▶ What you are asked to do
Please report, as a bare number, how many lines below include the string "again".

[Opening Input for this task section]

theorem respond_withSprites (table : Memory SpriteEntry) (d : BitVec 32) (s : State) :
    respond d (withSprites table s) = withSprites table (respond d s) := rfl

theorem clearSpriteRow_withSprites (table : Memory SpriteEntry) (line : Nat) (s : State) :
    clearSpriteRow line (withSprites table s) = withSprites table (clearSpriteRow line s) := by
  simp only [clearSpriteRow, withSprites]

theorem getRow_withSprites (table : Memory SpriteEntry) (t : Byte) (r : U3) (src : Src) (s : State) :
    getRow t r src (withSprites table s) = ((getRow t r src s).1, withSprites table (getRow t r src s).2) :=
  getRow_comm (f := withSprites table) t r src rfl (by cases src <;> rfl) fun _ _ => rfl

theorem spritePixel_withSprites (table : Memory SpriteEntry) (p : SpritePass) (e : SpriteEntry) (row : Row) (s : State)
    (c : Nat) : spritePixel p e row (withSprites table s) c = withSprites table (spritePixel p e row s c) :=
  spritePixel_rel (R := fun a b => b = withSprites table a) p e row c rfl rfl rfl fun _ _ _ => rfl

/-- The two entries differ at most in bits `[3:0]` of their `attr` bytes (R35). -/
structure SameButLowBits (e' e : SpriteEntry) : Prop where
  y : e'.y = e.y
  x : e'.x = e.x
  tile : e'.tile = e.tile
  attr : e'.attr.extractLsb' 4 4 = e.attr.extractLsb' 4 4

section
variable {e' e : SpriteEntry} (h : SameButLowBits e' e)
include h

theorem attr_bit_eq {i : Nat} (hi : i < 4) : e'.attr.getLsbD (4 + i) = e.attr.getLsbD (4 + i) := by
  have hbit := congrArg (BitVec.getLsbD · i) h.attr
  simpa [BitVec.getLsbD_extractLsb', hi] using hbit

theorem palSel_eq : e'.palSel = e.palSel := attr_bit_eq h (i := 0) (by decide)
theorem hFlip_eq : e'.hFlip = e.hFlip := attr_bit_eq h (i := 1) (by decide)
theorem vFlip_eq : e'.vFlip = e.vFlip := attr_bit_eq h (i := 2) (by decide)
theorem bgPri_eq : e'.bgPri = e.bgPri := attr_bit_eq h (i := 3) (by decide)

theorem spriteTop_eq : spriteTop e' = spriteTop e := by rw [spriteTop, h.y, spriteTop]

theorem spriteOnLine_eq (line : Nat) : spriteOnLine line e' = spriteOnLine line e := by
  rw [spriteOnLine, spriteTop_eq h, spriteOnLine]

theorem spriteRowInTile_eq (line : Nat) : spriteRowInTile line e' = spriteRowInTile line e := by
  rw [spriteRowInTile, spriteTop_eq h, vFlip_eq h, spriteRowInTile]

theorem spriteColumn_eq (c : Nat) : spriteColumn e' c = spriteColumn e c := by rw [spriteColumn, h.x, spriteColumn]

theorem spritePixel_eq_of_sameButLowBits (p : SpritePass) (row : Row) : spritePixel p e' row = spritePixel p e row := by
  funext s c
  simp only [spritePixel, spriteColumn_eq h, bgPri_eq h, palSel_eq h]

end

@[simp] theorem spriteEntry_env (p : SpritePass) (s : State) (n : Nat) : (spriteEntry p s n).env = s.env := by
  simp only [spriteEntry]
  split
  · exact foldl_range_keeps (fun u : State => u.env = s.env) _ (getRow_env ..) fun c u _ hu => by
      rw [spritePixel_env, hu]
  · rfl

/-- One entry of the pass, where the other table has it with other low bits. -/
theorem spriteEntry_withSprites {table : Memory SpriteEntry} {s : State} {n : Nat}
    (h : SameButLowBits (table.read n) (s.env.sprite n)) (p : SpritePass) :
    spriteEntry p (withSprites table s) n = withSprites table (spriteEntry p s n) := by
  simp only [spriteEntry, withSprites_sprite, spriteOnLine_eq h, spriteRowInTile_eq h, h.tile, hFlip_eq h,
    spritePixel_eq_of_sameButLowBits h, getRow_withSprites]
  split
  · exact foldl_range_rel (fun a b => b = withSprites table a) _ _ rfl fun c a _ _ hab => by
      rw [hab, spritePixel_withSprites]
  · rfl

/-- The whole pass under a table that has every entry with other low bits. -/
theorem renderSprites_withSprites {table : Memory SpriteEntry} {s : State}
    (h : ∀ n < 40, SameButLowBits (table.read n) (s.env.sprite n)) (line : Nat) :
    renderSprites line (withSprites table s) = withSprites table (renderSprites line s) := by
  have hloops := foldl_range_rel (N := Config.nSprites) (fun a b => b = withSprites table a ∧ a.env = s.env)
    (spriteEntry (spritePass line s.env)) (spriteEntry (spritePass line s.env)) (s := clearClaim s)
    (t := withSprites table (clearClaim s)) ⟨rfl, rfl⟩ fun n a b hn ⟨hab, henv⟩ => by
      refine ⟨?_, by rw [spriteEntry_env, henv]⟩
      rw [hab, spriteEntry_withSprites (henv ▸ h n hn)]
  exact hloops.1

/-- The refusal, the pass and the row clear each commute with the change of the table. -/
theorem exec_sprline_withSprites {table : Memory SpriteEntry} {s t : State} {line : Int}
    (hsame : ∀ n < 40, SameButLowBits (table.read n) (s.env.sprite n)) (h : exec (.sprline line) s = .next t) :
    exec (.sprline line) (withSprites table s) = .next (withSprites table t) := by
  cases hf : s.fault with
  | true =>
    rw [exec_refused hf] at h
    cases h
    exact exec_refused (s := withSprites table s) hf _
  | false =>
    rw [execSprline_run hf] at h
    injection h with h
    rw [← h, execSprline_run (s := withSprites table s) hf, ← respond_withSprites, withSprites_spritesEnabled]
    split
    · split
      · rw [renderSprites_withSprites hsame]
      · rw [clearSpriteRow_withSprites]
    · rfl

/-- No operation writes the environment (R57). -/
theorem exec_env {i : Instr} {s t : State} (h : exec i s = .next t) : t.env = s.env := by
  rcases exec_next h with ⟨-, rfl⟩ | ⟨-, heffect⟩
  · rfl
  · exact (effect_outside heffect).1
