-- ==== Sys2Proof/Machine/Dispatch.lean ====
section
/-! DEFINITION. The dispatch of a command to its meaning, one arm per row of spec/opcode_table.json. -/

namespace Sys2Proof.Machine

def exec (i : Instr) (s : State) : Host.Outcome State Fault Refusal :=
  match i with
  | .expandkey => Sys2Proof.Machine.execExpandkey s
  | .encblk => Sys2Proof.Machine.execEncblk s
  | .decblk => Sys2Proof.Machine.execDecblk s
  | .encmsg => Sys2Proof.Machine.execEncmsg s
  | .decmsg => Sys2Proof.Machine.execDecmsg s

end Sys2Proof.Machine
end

[Closing Input for this task section]
[Opening Input for this task section]

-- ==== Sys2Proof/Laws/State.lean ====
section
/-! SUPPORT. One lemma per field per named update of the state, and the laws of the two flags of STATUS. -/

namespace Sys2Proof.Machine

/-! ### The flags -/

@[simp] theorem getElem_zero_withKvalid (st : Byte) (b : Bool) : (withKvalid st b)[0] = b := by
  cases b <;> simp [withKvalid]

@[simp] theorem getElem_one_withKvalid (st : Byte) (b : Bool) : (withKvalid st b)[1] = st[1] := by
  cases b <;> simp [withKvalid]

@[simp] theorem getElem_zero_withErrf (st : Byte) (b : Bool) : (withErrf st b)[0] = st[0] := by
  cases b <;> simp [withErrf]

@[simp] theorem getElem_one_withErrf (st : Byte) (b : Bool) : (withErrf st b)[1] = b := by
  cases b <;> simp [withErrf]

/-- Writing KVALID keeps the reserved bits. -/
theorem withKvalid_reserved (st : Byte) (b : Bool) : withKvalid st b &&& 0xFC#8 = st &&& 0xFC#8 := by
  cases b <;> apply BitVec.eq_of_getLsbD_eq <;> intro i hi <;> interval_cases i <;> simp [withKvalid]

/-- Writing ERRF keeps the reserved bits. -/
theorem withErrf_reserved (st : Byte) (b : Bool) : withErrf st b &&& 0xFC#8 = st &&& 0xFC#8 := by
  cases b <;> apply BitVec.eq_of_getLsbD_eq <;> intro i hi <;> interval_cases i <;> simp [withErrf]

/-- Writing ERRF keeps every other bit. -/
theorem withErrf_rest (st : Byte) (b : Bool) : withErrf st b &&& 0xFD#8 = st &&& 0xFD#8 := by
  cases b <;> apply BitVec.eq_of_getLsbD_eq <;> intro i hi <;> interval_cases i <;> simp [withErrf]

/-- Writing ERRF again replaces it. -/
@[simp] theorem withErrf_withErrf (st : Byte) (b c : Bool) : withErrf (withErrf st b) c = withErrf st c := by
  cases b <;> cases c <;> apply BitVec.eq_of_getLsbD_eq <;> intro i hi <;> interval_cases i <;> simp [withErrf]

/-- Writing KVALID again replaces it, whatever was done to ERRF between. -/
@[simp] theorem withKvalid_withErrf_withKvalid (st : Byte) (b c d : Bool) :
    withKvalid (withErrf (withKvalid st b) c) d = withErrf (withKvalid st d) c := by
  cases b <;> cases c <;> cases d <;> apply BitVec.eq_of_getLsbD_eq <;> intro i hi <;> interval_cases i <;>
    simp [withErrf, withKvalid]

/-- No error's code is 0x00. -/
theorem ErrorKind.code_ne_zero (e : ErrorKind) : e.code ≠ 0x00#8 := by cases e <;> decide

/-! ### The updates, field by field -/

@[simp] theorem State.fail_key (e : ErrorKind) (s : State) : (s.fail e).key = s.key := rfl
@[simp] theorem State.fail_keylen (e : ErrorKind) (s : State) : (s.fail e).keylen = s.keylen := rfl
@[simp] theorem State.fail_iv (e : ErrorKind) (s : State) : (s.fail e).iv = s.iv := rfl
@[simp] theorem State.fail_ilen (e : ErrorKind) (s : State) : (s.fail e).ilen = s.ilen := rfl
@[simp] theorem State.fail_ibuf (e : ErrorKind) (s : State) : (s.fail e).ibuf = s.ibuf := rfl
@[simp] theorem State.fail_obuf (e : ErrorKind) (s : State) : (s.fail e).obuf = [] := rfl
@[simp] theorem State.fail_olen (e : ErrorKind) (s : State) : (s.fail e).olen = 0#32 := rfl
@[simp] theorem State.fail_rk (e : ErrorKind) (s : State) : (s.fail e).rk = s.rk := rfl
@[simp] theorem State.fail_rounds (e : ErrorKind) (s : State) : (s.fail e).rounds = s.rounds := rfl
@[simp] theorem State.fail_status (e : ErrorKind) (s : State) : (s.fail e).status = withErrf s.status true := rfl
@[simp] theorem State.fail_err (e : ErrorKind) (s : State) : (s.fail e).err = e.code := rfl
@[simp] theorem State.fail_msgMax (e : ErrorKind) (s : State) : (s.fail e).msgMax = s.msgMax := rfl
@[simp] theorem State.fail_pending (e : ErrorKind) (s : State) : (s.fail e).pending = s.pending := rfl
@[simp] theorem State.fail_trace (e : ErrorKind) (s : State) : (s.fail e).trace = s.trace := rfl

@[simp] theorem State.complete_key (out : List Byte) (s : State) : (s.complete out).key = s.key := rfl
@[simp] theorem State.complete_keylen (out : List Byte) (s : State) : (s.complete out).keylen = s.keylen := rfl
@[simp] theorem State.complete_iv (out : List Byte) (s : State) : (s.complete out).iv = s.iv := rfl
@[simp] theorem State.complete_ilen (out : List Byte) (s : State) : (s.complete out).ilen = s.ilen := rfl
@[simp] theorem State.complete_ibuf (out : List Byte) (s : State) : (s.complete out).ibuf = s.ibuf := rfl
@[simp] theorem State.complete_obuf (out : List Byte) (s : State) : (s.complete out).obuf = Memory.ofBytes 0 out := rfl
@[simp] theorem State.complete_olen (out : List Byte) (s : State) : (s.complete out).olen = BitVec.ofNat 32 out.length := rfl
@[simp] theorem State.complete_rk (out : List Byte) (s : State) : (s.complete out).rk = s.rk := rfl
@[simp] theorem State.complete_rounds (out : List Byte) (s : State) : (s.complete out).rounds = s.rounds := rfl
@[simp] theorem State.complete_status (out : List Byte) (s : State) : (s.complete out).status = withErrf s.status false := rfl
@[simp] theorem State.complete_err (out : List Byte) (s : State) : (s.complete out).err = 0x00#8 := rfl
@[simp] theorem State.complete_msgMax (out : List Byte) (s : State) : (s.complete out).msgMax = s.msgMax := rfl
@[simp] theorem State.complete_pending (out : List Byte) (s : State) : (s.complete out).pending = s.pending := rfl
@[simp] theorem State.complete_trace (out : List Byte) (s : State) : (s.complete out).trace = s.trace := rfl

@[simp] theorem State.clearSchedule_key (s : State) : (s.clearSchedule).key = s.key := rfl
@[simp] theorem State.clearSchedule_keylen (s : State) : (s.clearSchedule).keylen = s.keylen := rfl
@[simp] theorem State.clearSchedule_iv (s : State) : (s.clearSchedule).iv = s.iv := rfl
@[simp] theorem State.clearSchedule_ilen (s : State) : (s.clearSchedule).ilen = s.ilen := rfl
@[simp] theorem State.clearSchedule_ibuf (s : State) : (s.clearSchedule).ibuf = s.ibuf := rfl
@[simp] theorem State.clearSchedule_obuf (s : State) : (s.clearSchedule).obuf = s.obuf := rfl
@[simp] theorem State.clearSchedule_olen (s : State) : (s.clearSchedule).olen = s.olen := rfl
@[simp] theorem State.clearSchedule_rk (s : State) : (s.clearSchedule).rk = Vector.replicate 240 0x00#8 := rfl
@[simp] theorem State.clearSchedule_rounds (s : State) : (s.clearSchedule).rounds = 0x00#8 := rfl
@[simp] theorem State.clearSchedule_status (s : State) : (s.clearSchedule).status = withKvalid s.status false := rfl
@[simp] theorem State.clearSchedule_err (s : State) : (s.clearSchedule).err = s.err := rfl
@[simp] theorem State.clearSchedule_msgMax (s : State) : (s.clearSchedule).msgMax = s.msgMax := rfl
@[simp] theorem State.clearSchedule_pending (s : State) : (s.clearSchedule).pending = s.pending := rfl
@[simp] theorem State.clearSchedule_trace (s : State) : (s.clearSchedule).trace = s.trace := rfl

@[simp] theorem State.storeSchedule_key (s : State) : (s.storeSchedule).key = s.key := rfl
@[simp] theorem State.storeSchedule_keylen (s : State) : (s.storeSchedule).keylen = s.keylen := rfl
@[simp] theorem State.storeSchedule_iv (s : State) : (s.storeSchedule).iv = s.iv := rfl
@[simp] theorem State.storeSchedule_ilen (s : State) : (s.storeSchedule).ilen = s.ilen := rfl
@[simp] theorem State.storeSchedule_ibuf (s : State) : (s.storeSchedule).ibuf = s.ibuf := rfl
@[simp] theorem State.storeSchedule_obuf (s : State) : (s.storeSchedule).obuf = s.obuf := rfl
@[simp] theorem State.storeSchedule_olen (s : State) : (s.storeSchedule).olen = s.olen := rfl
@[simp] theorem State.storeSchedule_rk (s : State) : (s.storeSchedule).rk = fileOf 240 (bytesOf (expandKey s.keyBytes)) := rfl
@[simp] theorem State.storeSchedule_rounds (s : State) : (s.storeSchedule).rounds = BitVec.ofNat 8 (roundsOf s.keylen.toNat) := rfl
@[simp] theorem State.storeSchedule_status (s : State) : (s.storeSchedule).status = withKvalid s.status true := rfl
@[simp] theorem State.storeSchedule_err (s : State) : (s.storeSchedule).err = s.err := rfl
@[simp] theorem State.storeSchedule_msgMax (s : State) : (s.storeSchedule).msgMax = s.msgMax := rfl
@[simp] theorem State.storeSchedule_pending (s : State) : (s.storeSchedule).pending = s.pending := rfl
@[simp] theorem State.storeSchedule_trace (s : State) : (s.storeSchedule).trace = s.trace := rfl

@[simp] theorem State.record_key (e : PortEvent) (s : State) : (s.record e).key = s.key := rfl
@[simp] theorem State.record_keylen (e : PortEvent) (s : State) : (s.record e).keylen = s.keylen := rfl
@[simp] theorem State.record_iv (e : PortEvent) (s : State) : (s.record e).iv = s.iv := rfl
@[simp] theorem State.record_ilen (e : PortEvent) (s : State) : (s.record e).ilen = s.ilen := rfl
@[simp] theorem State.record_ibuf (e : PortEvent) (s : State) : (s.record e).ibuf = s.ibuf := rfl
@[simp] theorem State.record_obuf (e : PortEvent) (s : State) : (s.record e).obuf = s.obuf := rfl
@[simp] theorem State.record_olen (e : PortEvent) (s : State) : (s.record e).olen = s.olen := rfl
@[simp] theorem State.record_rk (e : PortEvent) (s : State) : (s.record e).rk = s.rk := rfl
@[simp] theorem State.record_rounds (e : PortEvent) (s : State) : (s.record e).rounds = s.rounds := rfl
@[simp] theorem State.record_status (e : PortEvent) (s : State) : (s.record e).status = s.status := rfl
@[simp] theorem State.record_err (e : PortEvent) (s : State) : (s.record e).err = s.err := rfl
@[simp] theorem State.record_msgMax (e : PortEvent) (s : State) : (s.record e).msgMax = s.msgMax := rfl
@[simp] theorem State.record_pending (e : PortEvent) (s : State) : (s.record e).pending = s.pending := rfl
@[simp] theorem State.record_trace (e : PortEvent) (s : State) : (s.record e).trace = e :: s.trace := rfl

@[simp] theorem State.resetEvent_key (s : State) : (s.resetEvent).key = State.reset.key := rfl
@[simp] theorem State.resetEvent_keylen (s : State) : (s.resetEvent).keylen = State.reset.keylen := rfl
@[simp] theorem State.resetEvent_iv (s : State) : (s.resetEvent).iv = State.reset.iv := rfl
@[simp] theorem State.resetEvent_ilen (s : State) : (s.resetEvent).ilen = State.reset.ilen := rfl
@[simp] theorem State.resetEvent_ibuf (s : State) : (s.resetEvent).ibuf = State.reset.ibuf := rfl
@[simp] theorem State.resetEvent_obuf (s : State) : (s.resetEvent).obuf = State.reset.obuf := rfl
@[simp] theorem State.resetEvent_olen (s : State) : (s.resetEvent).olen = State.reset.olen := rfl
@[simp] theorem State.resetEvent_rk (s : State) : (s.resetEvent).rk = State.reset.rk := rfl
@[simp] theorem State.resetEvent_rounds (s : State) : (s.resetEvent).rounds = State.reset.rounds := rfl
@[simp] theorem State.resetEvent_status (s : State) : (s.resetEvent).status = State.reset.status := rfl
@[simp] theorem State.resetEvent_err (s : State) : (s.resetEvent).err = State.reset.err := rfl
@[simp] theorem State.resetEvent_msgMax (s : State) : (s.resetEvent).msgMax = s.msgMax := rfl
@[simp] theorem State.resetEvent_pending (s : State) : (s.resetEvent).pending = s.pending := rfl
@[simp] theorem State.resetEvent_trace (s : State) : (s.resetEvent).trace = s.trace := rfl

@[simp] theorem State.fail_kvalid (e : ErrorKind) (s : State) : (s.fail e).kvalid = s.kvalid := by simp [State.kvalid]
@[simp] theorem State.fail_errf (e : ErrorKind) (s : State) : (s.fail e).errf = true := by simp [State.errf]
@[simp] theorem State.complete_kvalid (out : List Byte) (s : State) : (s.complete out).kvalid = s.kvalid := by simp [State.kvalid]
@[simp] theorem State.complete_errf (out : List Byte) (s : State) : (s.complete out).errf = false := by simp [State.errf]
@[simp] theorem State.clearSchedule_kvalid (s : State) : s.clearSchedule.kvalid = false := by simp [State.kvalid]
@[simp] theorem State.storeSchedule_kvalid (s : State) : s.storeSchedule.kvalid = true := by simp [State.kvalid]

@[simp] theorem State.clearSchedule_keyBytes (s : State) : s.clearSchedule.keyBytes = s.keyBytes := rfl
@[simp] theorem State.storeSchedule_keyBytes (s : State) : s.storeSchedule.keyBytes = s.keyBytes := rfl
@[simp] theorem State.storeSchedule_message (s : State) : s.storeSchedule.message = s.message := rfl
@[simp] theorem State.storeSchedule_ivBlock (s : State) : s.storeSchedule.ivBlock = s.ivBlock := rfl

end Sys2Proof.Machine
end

[Closing Input for this task section]

▶ Output for this exercise
2